Records from a dataset:
★ ★ ★ ★ ★

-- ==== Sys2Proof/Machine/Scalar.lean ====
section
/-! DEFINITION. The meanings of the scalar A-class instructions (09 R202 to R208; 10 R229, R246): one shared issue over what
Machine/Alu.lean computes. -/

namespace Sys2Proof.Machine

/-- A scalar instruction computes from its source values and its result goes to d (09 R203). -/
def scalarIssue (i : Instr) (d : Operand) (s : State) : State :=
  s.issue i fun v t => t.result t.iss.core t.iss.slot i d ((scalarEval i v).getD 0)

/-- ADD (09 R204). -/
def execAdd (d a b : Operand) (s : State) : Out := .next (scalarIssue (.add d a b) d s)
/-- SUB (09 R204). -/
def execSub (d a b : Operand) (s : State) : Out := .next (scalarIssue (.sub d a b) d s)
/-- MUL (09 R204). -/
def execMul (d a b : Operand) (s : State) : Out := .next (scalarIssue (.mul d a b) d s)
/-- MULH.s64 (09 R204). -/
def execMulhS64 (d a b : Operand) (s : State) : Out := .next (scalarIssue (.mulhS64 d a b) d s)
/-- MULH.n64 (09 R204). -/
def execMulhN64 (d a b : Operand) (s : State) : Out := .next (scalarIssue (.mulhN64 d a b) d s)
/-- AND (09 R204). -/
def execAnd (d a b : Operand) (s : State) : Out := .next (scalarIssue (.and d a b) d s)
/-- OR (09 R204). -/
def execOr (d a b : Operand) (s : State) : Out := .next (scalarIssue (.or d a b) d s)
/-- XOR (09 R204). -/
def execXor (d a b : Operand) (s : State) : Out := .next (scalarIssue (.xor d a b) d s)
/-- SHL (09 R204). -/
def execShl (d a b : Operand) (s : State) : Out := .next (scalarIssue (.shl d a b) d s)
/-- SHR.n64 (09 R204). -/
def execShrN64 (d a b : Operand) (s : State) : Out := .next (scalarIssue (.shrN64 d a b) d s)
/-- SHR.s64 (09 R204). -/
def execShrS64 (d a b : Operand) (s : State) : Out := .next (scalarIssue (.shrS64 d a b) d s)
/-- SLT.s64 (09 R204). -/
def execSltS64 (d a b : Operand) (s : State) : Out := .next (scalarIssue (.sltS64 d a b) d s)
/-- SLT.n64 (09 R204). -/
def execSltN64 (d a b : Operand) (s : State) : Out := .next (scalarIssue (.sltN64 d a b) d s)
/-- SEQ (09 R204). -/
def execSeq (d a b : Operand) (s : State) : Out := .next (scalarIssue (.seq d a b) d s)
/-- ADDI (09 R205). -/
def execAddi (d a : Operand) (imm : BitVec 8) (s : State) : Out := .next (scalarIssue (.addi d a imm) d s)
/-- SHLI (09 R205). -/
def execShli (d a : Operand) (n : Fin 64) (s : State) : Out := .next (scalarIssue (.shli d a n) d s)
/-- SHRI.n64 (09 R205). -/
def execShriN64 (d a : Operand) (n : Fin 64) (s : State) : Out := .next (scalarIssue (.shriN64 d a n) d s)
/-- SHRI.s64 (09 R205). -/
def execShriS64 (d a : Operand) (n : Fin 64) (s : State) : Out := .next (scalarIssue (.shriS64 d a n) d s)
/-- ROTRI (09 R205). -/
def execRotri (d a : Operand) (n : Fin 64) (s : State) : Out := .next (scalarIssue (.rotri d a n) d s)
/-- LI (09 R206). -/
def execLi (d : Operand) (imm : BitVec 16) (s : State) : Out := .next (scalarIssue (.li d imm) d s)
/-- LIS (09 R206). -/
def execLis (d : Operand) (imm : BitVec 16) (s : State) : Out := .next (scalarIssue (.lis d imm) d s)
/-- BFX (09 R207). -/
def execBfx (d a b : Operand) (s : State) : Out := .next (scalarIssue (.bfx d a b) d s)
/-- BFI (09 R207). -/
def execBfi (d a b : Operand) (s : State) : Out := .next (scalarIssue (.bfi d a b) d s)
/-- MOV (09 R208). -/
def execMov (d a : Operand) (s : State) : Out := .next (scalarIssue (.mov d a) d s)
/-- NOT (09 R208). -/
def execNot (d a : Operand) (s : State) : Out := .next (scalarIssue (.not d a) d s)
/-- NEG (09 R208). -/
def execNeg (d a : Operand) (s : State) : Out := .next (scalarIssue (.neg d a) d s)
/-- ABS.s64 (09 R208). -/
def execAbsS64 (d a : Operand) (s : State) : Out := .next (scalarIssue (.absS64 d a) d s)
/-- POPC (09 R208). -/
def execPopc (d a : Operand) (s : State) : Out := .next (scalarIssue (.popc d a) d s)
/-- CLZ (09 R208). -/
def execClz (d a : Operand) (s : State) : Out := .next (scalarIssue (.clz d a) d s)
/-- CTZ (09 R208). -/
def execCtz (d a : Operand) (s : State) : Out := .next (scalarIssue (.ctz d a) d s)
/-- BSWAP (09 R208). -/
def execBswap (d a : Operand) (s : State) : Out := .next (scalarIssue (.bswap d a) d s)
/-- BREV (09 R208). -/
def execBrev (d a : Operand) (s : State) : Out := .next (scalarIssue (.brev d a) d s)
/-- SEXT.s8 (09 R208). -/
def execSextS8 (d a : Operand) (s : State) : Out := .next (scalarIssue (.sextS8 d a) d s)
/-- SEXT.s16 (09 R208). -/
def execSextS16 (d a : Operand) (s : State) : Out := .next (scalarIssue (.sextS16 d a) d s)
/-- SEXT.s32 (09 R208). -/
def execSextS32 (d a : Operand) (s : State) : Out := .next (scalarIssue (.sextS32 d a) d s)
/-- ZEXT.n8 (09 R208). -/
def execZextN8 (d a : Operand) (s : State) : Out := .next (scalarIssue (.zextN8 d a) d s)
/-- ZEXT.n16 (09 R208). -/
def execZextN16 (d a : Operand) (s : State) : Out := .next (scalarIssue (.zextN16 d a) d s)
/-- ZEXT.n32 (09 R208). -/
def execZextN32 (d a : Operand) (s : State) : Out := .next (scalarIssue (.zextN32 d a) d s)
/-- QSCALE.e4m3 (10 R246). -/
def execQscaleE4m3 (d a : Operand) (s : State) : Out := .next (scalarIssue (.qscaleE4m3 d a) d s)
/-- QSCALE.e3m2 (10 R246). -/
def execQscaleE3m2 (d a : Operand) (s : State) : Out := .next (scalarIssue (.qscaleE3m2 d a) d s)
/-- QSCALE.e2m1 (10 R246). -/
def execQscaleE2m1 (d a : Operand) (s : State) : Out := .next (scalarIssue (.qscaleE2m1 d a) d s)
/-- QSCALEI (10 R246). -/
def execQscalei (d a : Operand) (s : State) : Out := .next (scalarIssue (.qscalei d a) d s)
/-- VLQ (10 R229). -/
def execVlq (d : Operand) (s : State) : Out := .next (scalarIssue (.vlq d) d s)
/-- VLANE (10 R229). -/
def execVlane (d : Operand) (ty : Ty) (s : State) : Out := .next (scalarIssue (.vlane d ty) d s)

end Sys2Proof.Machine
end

★ ★ ★ ★ ★

*WORK TO BE COMPLETED*
Among the records above, repeat exactly the line with "SHRI.s64 (09 R205). -/", the line with "def execNeg (d", and every line in between, and only those.

*RESPONSE TO THE EXERCISE*
/-- SHRI.s64 (09 R205). -/
def execShriS64 (d a : Operand) (n : Fin 64) (s : State) : Out := .next (scalarIssue (.shriS64 d a n) d s)
/-- ROTRI (09 R205). -/
def execRotri (d a : Operand) (n : Fin 64) (s : State) : Out := .next (scalarIssue (.rotri d a n) d s)
/-- LI (09 R206). -/
def execLi (d : Operand) (imm : BitVec 16) (s : State) : Out := .next (scalarIssue (.li d imm) d s)
/-- LIS (09 R206). -/
def execLis (d : Operand) (imm : BitVec 16) (s : State) : Out := .next (scalarIssue (.lis d imm) d s)
/-- BFX (09 R207). -/
def execBfx (d a b : Operand) (s : State) : Out := .next (scalarIssue (.bfx d a b) d s)
/-- BFI (09 R207). -/
def execBfi (d a b : Operand) (s : State) : Out := .next (scalarIssue (.bfi d a b) d s)
/-- MOV (09 R208). -/
def execMov (d a : Operand) (s : State) : Out := .next (scalarIssue (.mov d a) d s)
/-- NOT (09 R208). -/
def execNot (d a : Operand) (s : State) : Out := .next (scalarIssue (.not d a) d s)
/-- NEG (09 R208). -/
def execNeg (d a : Operand) (s : State) : Out := .next (scalarIssue (.neg d a) d s)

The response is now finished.